-------- RECORDED INFORMATION

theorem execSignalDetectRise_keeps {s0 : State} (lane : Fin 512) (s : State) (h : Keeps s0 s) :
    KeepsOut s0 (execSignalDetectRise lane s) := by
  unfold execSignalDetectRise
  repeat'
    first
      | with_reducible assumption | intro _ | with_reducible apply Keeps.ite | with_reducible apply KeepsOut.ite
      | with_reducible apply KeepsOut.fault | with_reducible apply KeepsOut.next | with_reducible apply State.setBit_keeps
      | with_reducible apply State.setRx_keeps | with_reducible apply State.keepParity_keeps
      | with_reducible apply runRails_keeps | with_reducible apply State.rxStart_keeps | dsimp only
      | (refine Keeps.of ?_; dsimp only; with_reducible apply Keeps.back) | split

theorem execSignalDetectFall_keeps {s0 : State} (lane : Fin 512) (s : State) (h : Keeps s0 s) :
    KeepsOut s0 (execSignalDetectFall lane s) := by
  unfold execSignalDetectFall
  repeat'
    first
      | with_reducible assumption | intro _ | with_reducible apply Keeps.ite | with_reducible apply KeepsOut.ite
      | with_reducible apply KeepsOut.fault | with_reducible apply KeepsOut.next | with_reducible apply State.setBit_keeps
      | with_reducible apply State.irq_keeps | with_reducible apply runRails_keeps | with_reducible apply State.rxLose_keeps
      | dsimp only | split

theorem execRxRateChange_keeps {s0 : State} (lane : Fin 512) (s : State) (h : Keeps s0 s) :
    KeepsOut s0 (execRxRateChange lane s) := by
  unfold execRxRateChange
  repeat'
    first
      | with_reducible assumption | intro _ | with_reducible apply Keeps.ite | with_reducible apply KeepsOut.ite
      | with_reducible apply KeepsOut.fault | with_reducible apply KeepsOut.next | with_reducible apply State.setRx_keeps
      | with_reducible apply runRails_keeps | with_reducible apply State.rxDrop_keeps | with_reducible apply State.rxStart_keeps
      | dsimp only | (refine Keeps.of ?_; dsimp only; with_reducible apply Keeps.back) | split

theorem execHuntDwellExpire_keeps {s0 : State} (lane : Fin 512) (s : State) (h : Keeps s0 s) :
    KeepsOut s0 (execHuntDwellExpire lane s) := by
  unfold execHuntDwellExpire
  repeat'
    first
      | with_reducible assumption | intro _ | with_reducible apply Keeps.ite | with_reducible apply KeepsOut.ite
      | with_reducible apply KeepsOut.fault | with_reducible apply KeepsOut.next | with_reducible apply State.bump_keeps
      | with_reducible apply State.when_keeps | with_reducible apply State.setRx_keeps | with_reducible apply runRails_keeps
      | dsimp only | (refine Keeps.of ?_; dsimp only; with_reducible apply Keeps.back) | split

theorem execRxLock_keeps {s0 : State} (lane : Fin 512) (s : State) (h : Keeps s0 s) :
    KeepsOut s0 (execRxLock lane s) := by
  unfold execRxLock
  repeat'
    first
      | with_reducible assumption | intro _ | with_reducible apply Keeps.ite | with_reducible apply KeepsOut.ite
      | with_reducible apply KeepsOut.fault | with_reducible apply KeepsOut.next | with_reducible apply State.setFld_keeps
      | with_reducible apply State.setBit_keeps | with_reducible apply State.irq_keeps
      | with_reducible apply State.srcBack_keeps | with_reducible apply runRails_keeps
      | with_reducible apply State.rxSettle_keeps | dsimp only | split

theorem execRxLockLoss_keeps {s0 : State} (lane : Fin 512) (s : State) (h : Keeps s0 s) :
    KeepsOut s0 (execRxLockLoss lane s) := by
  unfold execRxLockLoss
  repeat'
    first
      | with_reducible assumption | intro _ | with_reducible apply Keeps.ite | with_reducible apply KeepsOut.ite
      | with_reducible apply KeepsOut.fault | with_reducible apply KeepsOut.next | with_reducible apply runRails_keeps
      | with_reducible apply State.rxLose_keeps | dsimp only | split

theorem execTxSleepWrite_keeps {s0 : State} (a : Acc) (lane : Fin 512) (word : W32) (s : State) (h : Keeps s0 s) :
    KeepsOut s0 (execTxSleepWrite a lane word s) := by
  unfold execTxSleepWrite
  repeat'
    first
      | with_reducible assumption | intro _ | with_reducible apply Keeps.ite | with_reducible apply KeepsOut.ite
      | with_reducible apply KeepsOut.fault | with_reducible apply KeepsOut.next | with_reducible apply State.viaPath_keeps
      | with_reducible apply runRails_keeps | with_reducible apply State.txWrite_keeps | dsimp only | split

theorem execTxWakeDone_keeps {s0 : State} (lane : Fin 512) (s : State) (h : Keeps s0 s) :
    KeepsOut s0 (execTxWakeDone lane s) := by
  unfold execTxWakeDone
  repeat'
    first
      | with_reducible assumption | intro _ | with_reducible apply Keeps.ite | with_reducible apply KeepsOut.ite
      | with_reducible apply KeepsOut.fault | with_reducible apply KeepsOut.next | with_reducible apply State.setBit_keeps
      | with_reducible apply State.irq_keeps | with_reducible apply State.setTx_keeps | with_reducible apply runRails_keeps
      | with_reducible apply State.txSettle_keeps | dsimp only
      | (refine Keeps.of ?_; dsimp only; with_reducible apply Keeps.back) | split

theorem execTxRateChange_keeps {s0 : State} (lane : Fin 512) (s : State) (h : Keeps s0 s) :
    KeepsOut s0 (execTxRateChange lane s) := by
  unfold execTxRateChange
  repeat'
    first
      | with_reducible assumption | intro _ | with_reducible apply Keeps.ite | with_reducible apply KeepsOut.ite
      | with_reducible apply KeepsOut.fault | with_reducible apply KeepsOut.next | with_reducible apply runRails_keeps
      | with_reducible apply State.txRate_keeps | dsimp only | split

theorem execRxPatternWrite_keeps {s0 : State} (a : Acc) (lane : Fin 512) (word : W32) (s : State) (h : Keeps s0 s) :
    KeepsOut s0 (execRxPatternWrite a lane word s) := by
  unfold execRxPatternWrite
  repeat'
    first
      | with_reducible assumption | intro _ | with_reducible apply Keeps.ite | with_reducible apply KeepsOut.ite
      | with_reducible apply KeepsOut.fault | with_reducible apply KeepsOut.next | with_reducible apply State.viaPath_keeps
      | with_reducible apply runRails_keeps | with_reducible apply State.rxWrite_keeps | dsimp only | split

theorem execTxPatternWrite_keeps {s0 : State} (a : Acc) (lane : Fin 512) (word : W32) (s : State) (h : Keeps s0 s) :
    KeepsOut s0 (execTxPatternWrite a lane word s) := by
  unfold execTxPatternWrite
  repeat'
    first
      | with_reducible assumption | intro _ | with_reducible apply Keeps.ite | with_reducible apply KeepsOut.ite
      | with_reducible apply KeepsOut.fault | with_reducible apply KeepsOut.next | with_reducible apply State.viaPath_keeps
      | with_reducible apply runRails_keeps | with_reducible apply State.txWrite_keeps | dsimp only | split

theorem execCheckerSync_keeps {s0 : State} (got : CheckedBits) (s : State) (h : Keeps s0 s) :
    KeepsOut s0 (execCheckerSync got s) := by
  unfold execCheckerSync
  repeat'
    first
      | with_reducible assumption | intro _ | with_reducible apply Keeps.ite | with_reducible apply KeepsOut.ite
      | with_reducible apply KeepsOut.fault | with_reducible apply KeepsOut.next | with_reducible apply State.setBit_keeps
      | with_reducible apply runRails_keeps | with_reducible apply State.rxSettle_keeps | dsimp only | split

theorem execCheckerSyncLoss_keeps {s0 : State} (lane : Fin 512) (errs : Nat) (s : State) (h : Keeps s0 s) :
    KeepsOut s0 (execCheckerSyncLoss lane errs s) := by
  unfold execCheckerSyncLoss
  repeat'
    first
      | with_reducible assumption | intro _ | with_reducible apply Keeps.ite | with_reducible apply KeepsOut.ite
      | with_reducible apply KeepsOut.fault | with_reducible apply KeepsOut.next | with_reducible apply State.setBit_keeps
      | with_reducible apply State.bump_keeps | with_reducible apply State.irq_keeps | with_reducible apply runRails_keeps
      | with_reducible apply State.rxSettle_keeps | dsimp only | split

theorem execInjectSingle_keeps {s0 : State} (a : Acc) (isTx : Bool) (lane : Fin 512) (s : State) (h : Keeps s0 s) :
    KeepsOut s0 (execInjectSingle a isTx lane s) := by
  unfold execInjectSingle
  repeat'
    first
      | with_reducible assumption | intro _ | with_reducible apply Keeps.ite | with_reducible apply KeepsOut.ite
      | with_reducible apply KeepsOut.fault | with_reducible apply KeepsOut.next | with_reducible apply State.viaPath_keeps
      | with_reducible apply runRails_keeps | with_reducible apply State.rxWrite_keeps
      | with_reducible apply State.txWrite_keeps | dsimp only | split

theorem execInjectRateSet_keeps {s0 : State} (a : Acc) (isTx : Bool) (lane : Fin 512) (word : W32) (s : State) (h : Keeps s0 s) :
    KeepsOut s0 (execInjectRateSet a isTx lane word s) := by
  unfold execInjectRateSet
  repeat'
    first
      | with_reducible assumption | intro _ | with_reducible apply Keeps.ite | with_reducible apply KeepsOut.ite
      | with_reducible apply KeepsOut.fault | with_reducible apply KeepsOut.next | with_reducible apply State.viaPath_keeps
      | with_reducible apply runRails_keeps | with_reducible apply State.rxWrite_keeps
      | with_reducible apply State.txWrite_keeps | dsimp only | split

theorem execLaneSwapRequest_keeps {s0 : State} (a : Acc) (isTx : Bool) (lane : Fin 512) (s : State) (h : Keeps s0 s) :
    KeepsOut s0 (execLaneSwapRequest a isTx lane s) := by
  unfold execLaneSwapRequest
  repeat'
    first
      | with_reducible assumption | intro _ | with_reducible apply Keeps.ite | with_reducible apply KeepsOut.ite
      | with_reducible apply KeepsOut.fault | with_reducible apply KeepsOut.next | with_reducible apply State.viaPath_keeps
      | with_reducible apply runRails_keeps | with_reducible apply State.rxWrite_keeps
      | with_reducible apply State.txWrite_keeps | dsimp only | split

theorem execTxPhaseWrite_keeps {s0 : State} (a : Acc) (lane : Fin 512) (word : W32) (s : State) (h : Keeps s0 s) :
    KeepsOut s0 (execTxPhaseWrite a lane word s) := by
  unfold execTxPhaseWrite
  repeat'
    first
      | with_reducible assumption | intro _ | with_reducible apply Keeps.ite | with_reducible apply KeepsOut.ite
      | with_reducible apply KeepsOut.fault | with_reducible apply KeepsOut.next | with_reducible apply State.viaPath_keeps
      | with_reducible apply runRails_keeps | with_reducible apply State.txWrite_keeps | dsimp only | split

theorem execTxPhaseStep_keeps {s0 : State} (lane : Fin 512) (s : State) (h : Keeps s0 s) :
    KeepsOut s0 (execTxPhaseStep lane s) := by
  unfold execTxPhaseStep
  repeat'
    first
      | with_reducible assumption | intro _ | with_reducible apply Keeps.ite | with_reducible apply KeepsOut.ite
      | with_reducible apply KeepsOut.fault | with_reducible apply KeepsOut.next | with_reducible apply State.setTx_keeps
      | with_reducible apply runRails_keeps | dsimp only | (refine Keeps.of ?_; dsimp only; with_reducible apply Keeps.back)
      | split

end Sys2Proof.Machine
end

----------------

- EXERCISE
An exact repeat of the lines from the one containing "KeepsOut s0 (execTxPhaseStep" through the final line above, both included, is the whole answer.

- SOLUTION
    KeepsOut s0 (execTxPhaseStep lane s) := by
  unfold execTxPhaseStep
  repeat'
    first
      | with_reducible assumption | intro _ | with_reducible apply Keeps.ite | with_reducible apply KeepsOut.ite
      | with_reducible apply KeepsOut.fault | with_reducible apply KeepsOut.next | with_reducible apply State.setTx_keeps
      | with_reducible apply runRails_keeps | dsimp only | (refine Keeps.of ?_; dsimp only; with_reducible apply Keeps.back)
      | split

end Sys2Proof.Machine
end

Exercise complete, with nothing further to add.